Exercise description >> State how many lines of the records below contain the word "where", giving the number and nothing else.

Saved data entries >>
/-- The carry of bit 11 wraps at the 20 bits of the upper part. -/
theorem luiPart_toNat (c : Word) :
    (luiPart c).toNat = if c.getLsbD 11 then (c.toNat / 4096 + 1) % 1048576 else c.toNat / 4096 := by
  have hupper : (c.extractLsb' 12 20).toNat = c.toNat / 4096 := by
    rw [BitVec.extractLsb'_toNat, Nat.shiftRight_eq_div_pow]
    exact Nat.mod_eq_of_lt (Nat.div_lt_of_lt_mul c.isLt)
  rw [luiPart, apply_ite BitVec.toNat, BitVec.toNat_add, hupper]
  rfl

/-- The carry into the upper part makes up for the sign of the lower one, so every constant is built (spec R161). -/
theorem immUpper_luiPart_add_sext (c : Word) : immUpper (luiPart c) + sext (c.extractLsb' 0 12) = c := by
  refine BitVec.eq_of_toNat_eq (Int.ofNat_inj.mp ?_)
  have hc : c.toNat < 4294967296 := c.isLt
  rw [immUpper_add_sext_toNat, luiPart_toNat, lowPart_toInt, Nat.cast_ofNat]
  split
  · omega
  · omega

end Sys2Proof.Machine
end

section
/-! PROOFS. The statements of spec 45_lui.md. -/

namespace Sys2Proof.Machine

open Sys2Proof

/-- Settles O28: the result is the operand followed by twelve zero bits, whatever the state. -/
theorem luiSetsTheUpperTwentyBits : Obligations.LuiSetsTheUpperTwentyBits := by
  unfold Obligations.LuiSetsTheUpperTwentyBits
  refine ⟨fun w h => decode_of_luiRow h, fun rd imm s => ?_⟩
  obtain ⟨t, ht, hrd, hframe⟩ := writeResult_completes rd (immUpper imm) s
  exact ⟨t, ht, hrd ▸ immUpper_toNat imm, hframe⟩

/-- Settles O38: the register holds the sum of the two parts, and the parts of a constant add up to it. -/
theorem luiThenAddiBuildsAnyConstant : Obligations.LuiThenAddiBuildsAnyConstant := by
  unfold Obligations.LuiThenAddiBuildsAnyConstant
  refine fun rd s => ⟨fun hi lo => ?_, fun c => ?_⟩
  · obtain ⟨t, u, ht, hu, hsum⟩ := lui_then_addi rd hi lo s
    exact ⟨t, u, ht, hu, hsum ▸ immUpper_add_sext_toNat hi lo⟩
  · obtain ⟨t, u, ht, hu, hsum⟩ := lui_then_addi rd (luiPart c) (c.extractLsb' 0 12) s
    exact ⟨t, u, ht, hu, hsum.trans (immUpper_luiPart_add_sext c)⟩

end Sys2Proof.Machine
end

section
/-! SUPPORT. Words of the JAL row decode to JAL; targets of even offsets and the next pc of an instruction; what JAL
does. -/

namespace Sys2Proof

/-- The JAL row asks for the opcode alone: `inst[11:7]` is ignored (spec R86, R166). -/
theorem decode_of_jalRow {w : Word} (h : w &&& 0x0000007F#32 = 0x0000006F#32) :
    decode w = .ok (.jal (immJOf w)) :=
  decode_jal (opcode_of_opcodeMask (v := 0x0000006F#32) h.symm)

end Sys2Proof

namespace Sys2Proof.Machine

open Sys2Proof

/-! ## Even addresses -/

/-- The width of the sum is even, so its wrap keeps bit 0. -/
theorem add_toNat_even {v w : Word} (hv : v.toNat % 2 = 0) (hw : w.toNat % 2 = 0) : (v + w).toNat % 2 = 0 := by
  rw [BitVec.toNat_add]
  omega

/-- Sign extension keeps bit 0. -/
theorem sext_toNat_even {n : Nat} {off : BitVec n} (hn : 0 < n) (h0 : off.getLsbD 0 = false) :
    (sext off).toNat % 2 = 0 := by
  have hbit : (sext off).getLsbD 0 = false := by
    rw [sext, BitVec.getLsbD_signExtend, if_pos hn, h0, Bool.and_false]
  rw [BitVec.getLsbD, Nat.testBit_zero, decide_eq_false_iff_not] at hbit
  omega

section Even

variable {s t : State} (hp : s.PcEven)

include hp

theorem State.PcEven.of_pc_eq (h : t.pc = s.pc) : t.PcEven := by
  rw [State.PcEven, h]
  exact hp

theorem State.PcEven.of_nextPc (h : t.pc = s.nextPc) : t.PcEven := by
  rw [State.PcEven, h]
  exact add_toNat_even hp rfl

/-- The target of an even offset is even (spec R165). -/
theorem State.PcEven.of_target {n : Nat} {off : BitVec n} (hn : 0 < n) (h0 : off.getLsbD 0 = false)
    (h : t.pc = s.target off) : t.PcEven := by
  rw [State.PcEven, h]
  exact add_toNat_even hp (sext_toNat_even hn h0)

end Even

/-! ## The next pc of an instruction -/

section NextPc

variable {s t : State}
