-- ==== Sys2Proof/Machine/RegTable.lean ====
section
/-! DEFINITION. The register map of the manual as one table: every register's offset, width and fields with their types (the register
tables of the chapters; address map R325), names for its registers and fields, and the values of the Reset column. -/
namespace Sys2Proof.Machine

/-- Field types of R7; the bits of a register in no field are RSV. -/
inductive FType where
  | ro | rw | w1c | w1s | wo | rc
deriving DecidableEq, Repr

/-- One field of a register: lowest bit, width, type. -/
structure FieldRow where
  lo : Nat
  len : Nat
  ty : FType
deriving DecidableEq, Repr

/-- A register as the tables introduce it, at the offset of its first copy; `bytes` is its own width (R9). -/
structure RegRow where
  base : Nat
  bytes : Nat
  fields : List FieldRow
deriving DecidableEq, Repr

/-- A field of one register of the engine. -/
structure Fld where
  off : Nat
  lo : Nat
  len : Nat
deriving DecidableEq, Repr
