-- ==== Sys2Proof/Machine/Sedge.lean ====
section
/-! DEFINITION. The host side of Sedge (R183 to R188): sets, page tables, allocation, the Carding keep (R109, R156, R173); and the Shard Map
(R211 to R213). -/
namespace Sys2Proof.Machine

/-- Bytes of a pool page. -/
def pageBytes : Nat := 0x4000000

/-- A Sedge set by its number, 2 times the owner slot plus the set index. -/
def State.set (s : State) (k : Nat) : SedgeSet := vget s.sedge k {}
def State.putSet (s : State) (k : Nat) (x : SedgeSet) : State := { s with sedge := vset s.sedge k x }

/-- Pool pages that no set holds, lowest first. -/
def State.freePages (s : State) : List Nat :=
  let used := s.sedge.toList.flatMap (fun x => x.pages)
  (List.range (s.rd Fld.tierSedgePool.pages)).filter (fun p => !used.contains p)

/-- Address behind a set offset; none at or beyond the set's pages. -/
def State.setAddr (s : State) (k off : Nat) : Option Nat :=
  (s.set k).pages[off / pageBytes]?.map (fun p => s.rdAddr Fld.tierSedgePool.base + p * pageBytes + off % pageBytes)

/-- Bytes of a set, through its page table. -/
def State.setLoad (s : State) (k off n : Nat) : List Byte :=
  (List.range ((n + pageBytes - 1) / pageBytes + 1)).flatMap (fun i =>
    let lo := if i = 0 then off else (off / pageBytes + i) * pageBytes
    let hi := min (off + n) ((off / pageBytes + i + 1) * pageBytes)
    match s.setAddr k lo with
    | some a => if lo < hi then s.load a (hi - lo) else []
    | none => [])

/-- A write into a set passes only while the set is FILLING and inside its pages (R185). -/
def State.setTakes (s : State) (k off n : Nat) : Bool :=
  (s.set k).st == .filling && off + n ≤ (s.set k).pages.length * pageBytes

/-- Write into a set, through its page table; a write that may not pass is dropped and counted. -/
def State.setStore (s : State) (k off : Nat) (bs : List Byte) : State :=
  if !s.setTakes k off bs.length then (s.bump Fld.tierSedgeCounts.staleFelt).raise Fld.tierErrStatus.staleFelt
  else
    let room := pageBytes - off % pageBytes
    let put (s : State) (o : Nat) (b : List Byte) : State :=
      match s.setAddr k o with
      | some a => s.store' a b
      | none => s
    put (put s off (bs.take room)) (off + room) (bs.drop room)

/-- Owner of a slot. -/
def State.ownerOf (s : State) (slot : Nat) : BitVec 10 × BitVec 7 :=
  (BitVec.ofNat 10 (s.rd (Fld.tierOwner.rack slot)), BitVec.ofNat 7 (s.rd (Fld.tierOwner.position slot)))

/-- The valid owner slot of an engine. -/
def State.slotOf (s : State) (rack : BitVec 10) (pos : BitVec 7) : Option Nat :=
  (List.range 4).find? (fun i => s.rdB (Fld.tierOwner.valid i) && s.ownerOf i == (rack, pos))

/-- Free a set and its pages. -/
def State.freeSet (s : State) (k : Nat) : State := s.putSet k {}

/-- Header fields of a cut-path frame (R160). -/
def cutFrame (step : W64) (gen : BitVec 8) (hop : Nat) (payload : List Byte) : Frame :=
  ctlFrame
    { hop := BitVec.ofNat 8 hop, seq := BitVec.ofNat 32 (step.toNat / 2 ^ 32), stepLo := BitVec.ofNat 32 step.toNat,
      offset := BitVec.ofNat 48 gen.toNat } payload

/-- STEP that a frame carries in SEQ and STEP_LO (R160, R188). -/
def frameStep (f : Frame) : W64 := BitVec.ofNat 64 (f.seq.toNat * 2 ^ 32 + f.stepLo.toNat)

/-! ## The Carding keep -/

/-- Header word of a channel in the keep table: SEQ_BASE, BUCKETS, FIRST. -/
def State.keepHead (s : State) (ch : Nat) : Nat × Nat × Nat :=
  let h := s.loadN (s.rdAddr Fld.tierKeepTab.base + 8 * ch) 8
  (bits h 0 32, bits h 32 16, bits h 48 16)

/-- Keep-table slot of a SEQ on a channel with buckets. -/
def keepSlot (h : Nat × Nat × Nat) (seq : W32) : Nat := ((seq.toNat + 2 ^ 32 - h.1) % 2 ^ 32) % h.2.1

/-- A keep-table entry: SHARD, owner word, offset word. -/
def State.keepEntry (s : State) (i : Nat) : Nat × Nat × Nat :=
  let a := s.rdAddr Fld.tierKeepTab.base + 256 + 16 * i
  (s.loadN a 4, s.loadN (a + 4) 4, s.loadN (a + 8) 8)

/-- A reserved bit of an entry is not zero. -/
def keepReserved (e : Nat × Nat × Nat) : Bool := 4 ≤ e.2.1 || 2 ^ 48 ≤ e.2.2

/-- The set of a slot that is FILLING for a STEP_LO. -/
def State.fillingSet (s : State) (slot : Nat) (stepLo : W32) : Option Nat :=
  [2 * slot, 2 * slot + 1].find? (fun k => (s.set k).st == .filling && BitVec.ofNat 32 (s.set k).step.toNat == stepLo)

/-- The windows that the owner of a slot expects (R173): channel and keep-table slot. -/
def State.keepExpected (s : State) (slot : Nat) : List (Nat × Nat) :=
  (List.range 32).flatMap (fun ch =>
    let h := s.keepHead ch
    ((List.range h.2.1).filter (fun b =>
      let e := s.keepEntry (h.2.2 + b)
      e.1 != 0xFFFFFFFF && e.2.1 % 4 == slot)).map (fun b => (ch, b)))

/-- Send the keep report of a set once, when it is settled (R173). -/
def State.keepReport (s : State) (k : Nat) : State :=
  let x := s.set k
  if x.st != .filling || x.reported then s
  else
    let all := (s.keepExpected (k / 2)).all (fun e => x.windows.any (fun w => w.1 == e.1 && w.2.1 == e.2 && w.2.2 == 0))
    if x.broken || all then
      let (r, p) := s.ownerOf (k / 2)
      (s.putSet k { x with reported := true }).sendTo r p Ty.keepReport
        (cutFrame x.step x.gen 0 (leBytes 8 (b2n (!x.broken) + 65536 * x.kept)))
    else s

/-- Count bytes of a window as kept; `total` is the window's size. -/
def keepCount (ch b total n : Nat) : List (Nat × Nat × Nat) → List (Nat × Nat × Nat)
  | [] => [(ch, b, total - n)]
  | w :: t => if w.1 == ch && w.2.1 == b then (ch, b, w.2.2 - n) :: t else w :: keepCount ch b total n t

/-- The keep of one CARD all-gather frame (R109, R156): slice, channel, SEQ, STEP_LO, the keep window in elements, element size, first
element and bytes of the frame. -/
def State.keepFrame (s : State) (n ch : Nat) (seq stepLo : W32) (lo hi es first : Nat) (bs : List Byte) : State :=
  let a := max first lo
  let z := min (first + bs.length / es) hi
  if !s.rdB (Fld.redChKeep.keepEn ch) || z ≤ a then s
  else
    let h := s.keepHead ch
    if h.2.1 = 0 then s
    else
      let b := keepSlot h seq
      let e := s.keepEntry (h.2.2 + b)
      let slot := e.2.1 % 4
      let miss := s.bump (Fld.lnkKeep.keepMiss n)
      if keepReserved e then miss
      else if e.1 = 0xFFFFFFFF then s
      else if !s.rdB (Fld.tierOwner.valid slot) then miss
      else match s.fillingSet slot stepLo with
        | none => miss
        | some k =>
          let data := (bs.drop ((a - first) * es)).take ((z - a) * es)
          let off := e.2.2 + (a - lo) * es
          if !s.setTakes k off data.length then s.setStore k off data
          else
            let s := (s.setStore k off data).bump (Fld.lnkKeep.keepBytes n) data.length
            let x := s.set k
            let x := { x with windows := keepCount ch b ((hi - lo) * es) data.length x.windows, kept := x.kept + data.length }
            (s.putSet k x).keepReport k

/-- A CARD bucket ended without its keep window: the window can no longer be completed (R109, R173); or, with `ok`, it ended well, and an
empty window counts as kept. -/
def State.keepEnd (s : State) (ch : Nat) (seq stepLo : W32) (ok : Bool) (windowBytes : Nat) : State :=
  let h := s.keepHead ch
  if !s.rdB (Fld.redChKeep.keepEn ch) || h.2.1 = 0 then s
  else
    let b := keepSlot h seq
    let e := s.keepEntry (h.2.2 + b)
    if e.1 = 0xFFFFFFFF then s
    else match s.fillingSet (e.2.1 % 4) stepLo with
      | none => s
      | some k =>
        let x := s.set k
        let done := x.windows.any (fun w => w.1 == ch && w.2.1 == b && w.2.2 == 0)
        if ok then
          if windowBytes = 0 && !keepReserved e then (s.putSet k { x with windows := keepCount ch b 0 0 x.windows }).keepReport k else s
        else if done then s
        else (s.putSet k { x with broken := true }).keepReport k

/-! ## Accepting and releasing sets (R159, R186, R187) -/

/-- Open a set for a cut, or refuse; the answer's set index. -/
def State.acceptSet (s : State) (slot : Nat) (step : W64) (gen : BitVec 8) : Option Nat × State :=
  match [0, 1].find? (fun h => (s.set (2 * slot + h)).st == .free) with
  | none => (none, s)
  | some h =>
    let need := s.rd (Fld.tierOwner.setPages slot)
    let free := s.freePages
    if free.length < need then (none, (s.bump Fld.tierSedgeCounts.refusals).raise Fld.tierErrStatus.sedgeRefused)
    else (some h, s.putSet (2 * slot + h) { st := .filling, step := step, gen := gen, pages := free.take need, mirror := free.take need })

/-! ## The Shard Map -/

/-- Entries of the Shard Map. -/
def mapSize : Nat := 131072

/-- The lowest number that is no key, from `k` on, of keys that rise. -/
def lowestGap {α : Type} : SMap α → Nat → Nat
  | [], k => k
  | (a, _) :: t, k => if a = k then lowestGap t (k + 1) else k

/-- Free Shard Map entries. -/
def State.mapFree (s : State) : Nat := mapSize - s.map.length

/-- Put an entry into the lowest free place. -/
def State.mapAdd (s : State) (e : MapEntry) : State := { s with map := kset s.map (lowestGap s.map 0) e }

/-- A reservation or split found too few entries. -/
def State.mapRefuse (s : State) : State := (s.bump Fld.tierMapStatus.fullEvents).raise Fld.tierErrStatus.mapFull

/-- Free the entries that a test accepts. -/
def State.mapDrop (s : State) (t : MapEntry → Bool) : State := { s with map := s.map.filter (fun e => !t e.2) }

/-- Change the state of the entries that a test accepts. -/
def State.mapMove (s : State) (t : MapEntry → Bool) (st : MapState) : State :=
  { s with map := s.map.map (fun e => if t e.2 then (e.1, { e.2 with st := st }) else e) }

/-- Entries of one cut at Sedge, and of one generation at Peat. -/
def mapSedge (step : W64) (gen : BitVec 8) (e : MapEntry) : Bool := e.tier == 0 && e.step == step && e.gen == gen
def mapPeat (g : Nat) (e : MapEntry) : Bool := e.tier == 1 && e.loc.toNat == g

/-- Bytes of an extent. -/
def extentBytes : Nat := 0x100000
/-- Extents of a region. -/
def Region.extents (r : Region) : Nat := (r.len + extentBytes - 1) / extentBytes

/-- Reserve one entry per region (R212, R213), FILLING. -/
def State.mapReserve (s : State) (tier : BitVec 2) (gen : BitVec 8) (step : W64) (loc : W64) (rs : List Region) : State :=
  rs.foldl (fun s r => s.mapAdd { shard := r.shard, tier, st := .filling, gen, step, firstExt := 0, extCount := r.extents, loc }) s

/-- Mark one extent of a run BAD, splitting the run (R212); a split that finds no free entry leaves the whole run BAD. -/
def State.mapBad (s : State) (t : MapEntry → Bool) (shard : W32) (ext : Nat) : State :=
  match s.map.find? (fun e => t e.2 && e.2.shard == shard && e.2.firstExt ≤ ext && ext < e.2.firstExt + e.2.extCount) with
  | none => s
  | some (i, e) =>
    if e.st != .committed then s
    else
      let lo : List MapEntry := if e.firstExt < ext then [{ e with extCount := ext - e.firstExt }] else []
      let hi : List MapEntry :=
        if ext + 1 < e.firstExt + e.extCount then [{ e with firstExt := ext + 1, extCount := e.firstExt + e.extCount - ext - 1 }] else []
      if s.mapFree < lo.length + hi.length then { s with map := kset s.map i { e with st := .bad } }.mapRefuse
      else (lo ++ hi).foldl State.mapAdd { s with map := kset s.map i { e with firstExt := ext, extCount := 1, st := .bad } }

end Sys2Proof.Machine
end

Exercise result >> 4